4. **Tag sources.** Each claim tagged with [VAULT: note, date] so leakage is verifiable.
### Period A Answer: [Date]
*Context available: [brief summary]*
[Answer using only Period A context]
### Period B Answer: [Date]
*Context available: [brief summary]*
[Answer using only Period A + B context]
### Period C Answer: Now
*Context available: [brief summary]*
[Answer using full vault]
---
## Step 6: Self-Verification
### Anachronism Check
Reread the Period A answer. Does it contain any knowledge, terminology, or perspectives that only appeared later? If yes, flag it and correct.
```bash
Obsidian search query="<suspicious term from Period A answer>" path="Daily Notes" # when did this term first appear?
```
### Prediction Check
Compare the actual answer differences against the predictions from Step 4. Where was the prediction right? Where was it wrong? What does the discrepancy reveal?
---
## Step 7: Compounding Scorecard
### Scoring Table
| Dimension | Period A | Period B | Period C | Compounding? |
|-----------|----------|----------|----------|--------------|
| **Specificity** | /10 | /10 | /10 | Yes/No |
| **Actionability** | /10 | /10 | /10 | Yes/No |
| **Personal relevance** | /10 | /10 | /10 | Yes/No |
| **Cross-domain connections** | /10 | /10 | /10 | Yes/No |
Definitions:
- **Specificity**: Does the answer reference specific projects, people, decisions, or experiences? Or is it generic advice?
- **Actionability**: Could you act on this answer today? Or is it abstract?
- **Personal relevance**: Does the answer account for specific constraints, values, and context? Or could it apply to anyone?
- **Cross-domain connections**: Does the answer draw on multiple areas of the vault to produce a richer answer?
### Compounding Narrative
In 2-3 paragraphs: What changed between the answers? Where did the additional context produce the biggest improvement? Was the improvement gradual or did it jump at a specific inflection point?
### Null Result Handling
If the answers didn't meaningfully improve across periods, that's the finding. Possible reasons:
- The question isn't context-sensitive (any agent could answer it)

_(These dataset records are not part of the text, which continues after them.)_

/-- The first chunk stops the ordinal timer and starts the chunk timer; each later one restarts it. The timers of an
ordinal that is not eligible do not run (R154, R155, R447). The counts chunk is none of the chunks 0 to C − 1: it
yields no lag and reaches no completion count (R128, R156). (DESIGN CHOICE, assumption 128). -/
def chunkReached (s : State) (e : CollEntry) (job epoch ord chunk : Nat) : State :=
  let c := collAt s job epoch ord
  if c.reached.contains chunk then s
  else
    let s := chunkLags s e job epoch ord chunk (e.inputs.map (·.rank))
    setColl s job epoch ord (fun c =>
      { c with reached := c.reached ++ [chunk], first := true, restarted := false
               timer := if c.eligible then some (s.now + 1000 * e.timeoutUs) else none })

/-- Send NAK_CHUNK for an input and discard what is held of it (R442, R443); the third aborts the
ordinal with VERIFY instead (R446). (DEDUCED, assumption 117). -/
def nakInput (s : State) (job epoch ord : Nat) (i : Inp) (d : HeldDigest) (cause : Nat) : State :=
  if 2 ≤ i.naks then abortHere s job epoch ord .verify
  else
    let s := originate s (answerUnit cause (job, epoch, ord, i.chunk, i.rank) d.crc d.retRoute)
    let s := dropStaged (icnt s 5 1) i
    let s := { s with fab := { s.fab with earlyUsed := s.fab.earlyUsed.modify job (· - i.early) } }
    setColl s job epoch ord (fun c =>
      { putInp c { i with frames := [], digest := none, boundary := some (s.fabricTime % 2 ^ 32)
                          onlyResend := true, naks := i.naks + 1, nakCause := cause, nakCrc := d.crc, allocs := [], early := 0 }
        with retRoutes := (c.retRoutes ++ [d.retRoute]).eraseDups })

/-- Answer an input whose DIGEST is held, when its frames are all there or `force` says that
SHORT_WAIT_US has passed (R442). (DESIGN CHOICE, assumption 128). -/
def answerInput (s : State) (job epoch ord rank chunk : Nat) (force : Bool) : State :=
  match topOf s job, entryOf s job ord with
  | some t, some e =>
    let c := collAt s job epoch ord
    let i := inpAt c rank chunk
    match inputFor e rank chunk, i.digest with
    | some r, some d =>
      let missing := (List.range d.count).any (fun k => !(i.frames.any (fun f => f.seq == k)))
      if i.acked || (missing && !force) then s
      else
        match inputAnswer t c e r i d with
        | 0 =>
          let s := originate s (answerUnit 0 (job, epoch, ord, chunk, rank) d.crc d.retRoute)
          let s := setColl s job epoch ord (fun c =>
            { putInp c { i with acked := true, ackCrc := d.crc }
              with retRoutes := (c.retRoutes ++ [d.retRoute]).eraseDups })
          let c := collAt s job epoch ord
          let s := if chunk != 0xFFFFFF && e.inputs.all (fun r => (inpAt c r.rank chunk).acked) then
            chunkReached s e job epoch ord chunk else s
          settleColl s job epoch ord
        | cause =>
          let s := if r.sparseOk && cause == 3 then setJob s job (fun j => { j with formatErr := satAdd j.formatErr 1 }) else s
          nakInput s job epoch ord i d cause
    | _, _ => s
  | _, _ => s

/-- SHORT_WAIT_EXPIRY (R442). -/
def doShortWaitExpiry (job epoch ord rank chunk : Nat) (s : State) : State :=
  let i := inpAt (collAt s job epoch ord) rank chunk
  match i.digest with
  | some d => if !i.acked && d.since + 1000 * s.integ.shortWaitUs ≤ s.now then
      answerInput s job epoch ord rank chunk true else s
  | none => s

/-! ### DIGEST, ACK, NAK_CHUNK, RETRACT at the producer -/

/-- Replace an output of an ordinal. -/
def putOut (c : Coll) (o : Outp) : Coll :=
  { c with outputs := c.outputs.map (fun x =>
      if x.lo == o.lo && x.hi == o.hi && x.chunk == o.chunk && x.counts == o.counts then o else x) }

/-- Whether the TWIN frames of a shard's chunk have passed the twin's checks (R61, R477). -/
def gradsPassed (s : State) (job epoch : Nat) (shard chunk : Nat) : Bool :=
  match (topOf s job).bind (fun t => t.states.find? (fun x => x.shard == shard)) with
  | none => true
  | some x => s.fab.twin.st != .paired ||
      !(s.fab.twin.gradsOut.any (fun g => g.job == job && g.epoch == epoch && g.ordinal == x.gradOrdinal
        && g.chunk == chunk))

/-- DIGEST_SEND (R441): every frame has left, any duplicate has compared, and for cast weights the TWIN
frames have passed (R61). -/
def doDigestSend (job epoch ord lo hi chunk : Nat) (s : State) : State :=
  let c := collAt s job epoch ord
  match outAt c lo hi chunk with
  | none => s
  | some o =>
    let twinOk := match o.shard with | some sh => gradsPassed s job epoch sh chunk | none => true
    if !c.aborted && !o.dup && framesGone s c o && twinOk && o.consumers.any (fun k => !k.acked && k.sentAt.isNone)
    then
      let todo := o.consumers.filter (fun k => !k.acked && k.sentAt.isNone)
      let s := todo.foldl (fun s k => originate s (digestUnit s c o k)) s
      let o := { o with closed := true, consumers := o.consumers.map (fun k =>
        if !k.acked && k.sentAt.isNone then { k with sentAt := some s.now } else k) }
      icnt (setColl s job epoch ord (fun c => putOut c o)) 3 todo.length
    else s

/-- DIGEST_RESEND (R441): ten microseconds without an answer; after the third resend the ordinal
aborts with DEADLINE. -/
def doDigestResend (job epoch ord lo hi chunk i : Nat) (s : State) : State :=
  let c := collAt s job epoch ord
  match outAt c lo hi chunk with
  | none => s
  | some o =>
    match o.consumers[i]? with
    | none => s
    | some k =>
      match k.sentAt with
      | none => s
      | some t =>
        if k.acked || s.now < t + 10000 then s
        else if 3 ≤ k.resends then abortHere s job epoch ord .deadline
        else
          let s := originate s (digestUnit s c o k)
          let o := { o with consumers := o.consumers.set i { k with sentAt := some s.now, resends := k.resends + 1 } }
          icnt (setColl s job epoch ord (fun c => putOut c o)) 3 1

/-- The consumer that an answer comes from: the one whose route leaves by the port on which the answer
arrived, else the first that has not answered. (DEDUCED, assumption 36). -/
def answering (o : Outp) (port : Option Nat) : Option Nat :=
  match o.consumers.findIdx? (fun k => !k.acked && k.sentAt.isSome && some (routeHop k.route 0) == port) with
  | some i => some i
  | none => o.consumers.findIdx? (fun k => !k.acked && k.sentAt.isSome)

/-- The output that an answer names. -/
def answeredOut (c : Coll) (u : LinkUnit) : Option Outp :=
  c.outputs.find? (fun o => o.lo == u.rank && o.chunk == u.chunk && o.closed
    && crc64 o.bytes == leVal (u.payload.take 8))

/-- A commit of a chunk of the epoch ends the rollback mark that stands on it (R471). -/
def liftMark (s : State) (job ep : Nat) : State :=
  if (jobAt s job).rollMark = some ep then setJob s job (fun j => { j with rollMark := none }) else s

/-- ACK at the producer (R441): the consumer has committed; when all have, the output's shared buffers
are freed (R378), and the inputs that it was formed from are released (R57). -/
def recvAck (s : State) (port : Option Nat) (u : LinkUnit) : State :=
  match epochOf s u.job u.epoch with
  | none => windowError s u.job u.rank
  | some ep =>
    let c := collAt s u.job ep u.ordinal
    if c.aborted then s
    else
      match answeredOut c u with
      | none => s
      | some o =>
        match answering o port with
        | none => s
        | some i =>
          let o := { o with consumers := o.consumers.modify i (fun k => { k with acked := true }) }
          let s := icnt s 4 1
          let s := if o.consumers.all (·.acked) then liftMark (freeOut s u.job u.ordinal o) u.job ep else s
          let s := setColl s u.job ep u.ordinal (fun c => putOut c o)
          settleColl (releaseSpent s u.job ep u.ordinal o.chunk) u.job ep u.ordinal

/-- An output fails for the third time: REPLAY_FAIL is logged, INTEG set, the ordinal aborts with
VERIFY (R446). (DEDUCED, assumption 117). -/
def outputFails (s : State) (job epoch ord chunk : Nat) : State :=
  let s := logError s 7 5 0 0 0 job ord chunk 0
  abortHere (setAttn s aInteg) job epoch ord .verify

/-- RETRACT at the consumer (R443). (DESIGN CHOICE, assumption 114). -/
def recvRetract (s : State) (u : LinkUnit) : State :=
  match epochOf s u.job u.epoch with
  | none => windowError s u.job u.rank
  | some ep =>
    let c := collAt s u.job ep u.ordinal
    let i := inpAt c u.rank u.chunk
    if c.aborted then s
    else if i.acked then setJob s u.job (fun j => { j with protoErr := satAdd j.protoErr 1 })
    else
      let keepF := i.frames.filter (fun f => !stampBefore f.inject u.inject)
      let keepD := match i.digest with
        | some d => if stampBefore d.inject u.inject then none else some d
        | none => none
      let b := match i.boundary with
        | some b => if stampBefore b u.inject then u.inject else b
        | none => u.inject
      if keepF.isEmpty && keepD.isNone then
        let s := dropStaged s i
        let s := { s with fab := { s.fab with earlyUsed := s.fab.earlyUsed.modify u.job (· - i.early) } }
        setColl s u.job ep u.ordinal (fun c =>
          putInp c { i with frames := [], digest := none, boundary := some b, allocs := [], early := 0 })
      else
        setColl s u.job ep u.ordinal (fun c => putInp c { i with frames := keepF, digest := keepD, boundary := some b })

/-! ### Timers -/

/-- What an expiry of the ordinal or chunk timer finds at a chunk: every planned input has delivered
something, and the short inputs that hold a DIGEST (R154). -/
def chunkShort (e : CollEntry) (c : Coll) (chunk : Nat) : Bool × List Inp :=
  let is := e.inputs.map (fun r => inpAt c r.rank chunk)
  (is.all (fun i => i.acked || !i.frames.isEmpty || i.digest.isSome || i.naks != 0),
   is.filter (fun i => !i.acked && i.digest.isSome))

/-- Expiry at given chunks: NAK_CHUNK for short inputs that hold a DIGEST and one restart, else abort
with DEADLINE (R154, R447). -/
def timerExpires (s : State) (e : CollEntry) (job epoch ord : Nat) (chunks : List Nat) : State :=
  let c := collAt s job epoch ord
  let rs := chunks.map (chunkShort e c)
  if e.express || c.restarted || rs.any (fun r => !r.1) then abortHere s job epoch ord .deadline
  else
    let s := setColl s job epoch ord (fun c =>
      { c with restarted := true, timer := some (s.now + 1000 * e.timeoutUs) })
    (rs.flatMap (·.2)).foldl (fun s i => match i.digest with
      | some d => nakInput s job epoch ord i d 2
      | none => s) s

/-- The chunk that the ordinal timer waits for: while none has reached its completion count, the first that this
module handles (R154). (DESIGN CHOICE, assumption 129). -/
def firstChunk (s : State) (job : Nat) (e : CollEntry) : Nat := (ownChunks s job e).headD 0

/-- ORDINAL_TIMEOUT (R154): the timer of an eligible ordinal whose first chunk has not reached its
completion count. -/
def doOrdinalTimeout (job epoch ord : Nat) (s : State) : State :=
  match entryOf s job ord with
  | none => s
  | some e =>
    let c := collAt s job epoch ord
    match c.timer with
    | some t => if c.eligible && !c.first && !c.completed && !c.aborted && t ≤ s.now then
        timerExpires s e job epoch ord [firstChunk s job e] else s
    | none => s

- The vault's relevant context didn't actually grow
- The context grew but in ways that don't affect this question
Don't force a compounding narrative if the data doesn't show it. Honest null results are more valuable than fabricated progress.
### The Compounding Rate
At the current rate of vault growth, estimate: how much better would the answer be in 6 months? What specific context additions would produce the biggest improvement?
---
## Anti-Patterns
**1. The Volume Illusion**
Making later answers longer and calling that improvement. Length is not quality. All three answers must be the same length.
**2. The Knowledge Leak**
Using information from Period C when writing Period A or B. This is the most common failure mode.
**3. The Forced Compounding**
Manufacturing improvement when the vault doesn't show it.
**4. The Generic Early Answer**
Making Period A deliberately vague or bad to make the improvement look more dramatic.
**5. The Summary Trap**
Turning the three answers into summaries of what the vault contains at each period, rather than genuine attempts to answer the question.
**6. The Cheerleader**
Celebrating every improvement uncritically. Some improvements are trivial. The scorecard should distinguish between meaningful and cosmetic improvements.
---
## Output Format
**COMPOUND: [Question]**
**Vault temporal range:** [earliest to latest relevant note]
**Periods selected:** [Period A date, Period B date, Period C (now)]
**Relevant data points:** A: [n], B: [n], C: [n]
---
[Period A Answer]
[Period B Answer]
[Period C Answer]
---
[Self-verification results]
[Compounding Scorecard table]
[Compounding narrative]
[The Compounding Rate]
---
## Output Guidelines
- The three answers are the core of this command. They must be genuine attempts to answer the question, not demonstrations of what the vault contains.
- Equal length is a hard constraint. It prevents the lazy version where later answers are just longer.
- Knowledge leakage is the thing that ruins this exercise. Be vigilant about it.
- The null result is a valid finding. If compounding isn't happening for a topic, that's useful information about what the vault needs.
- Cite specific notes and dates in every answer. Traceability is what makes this exercise honest.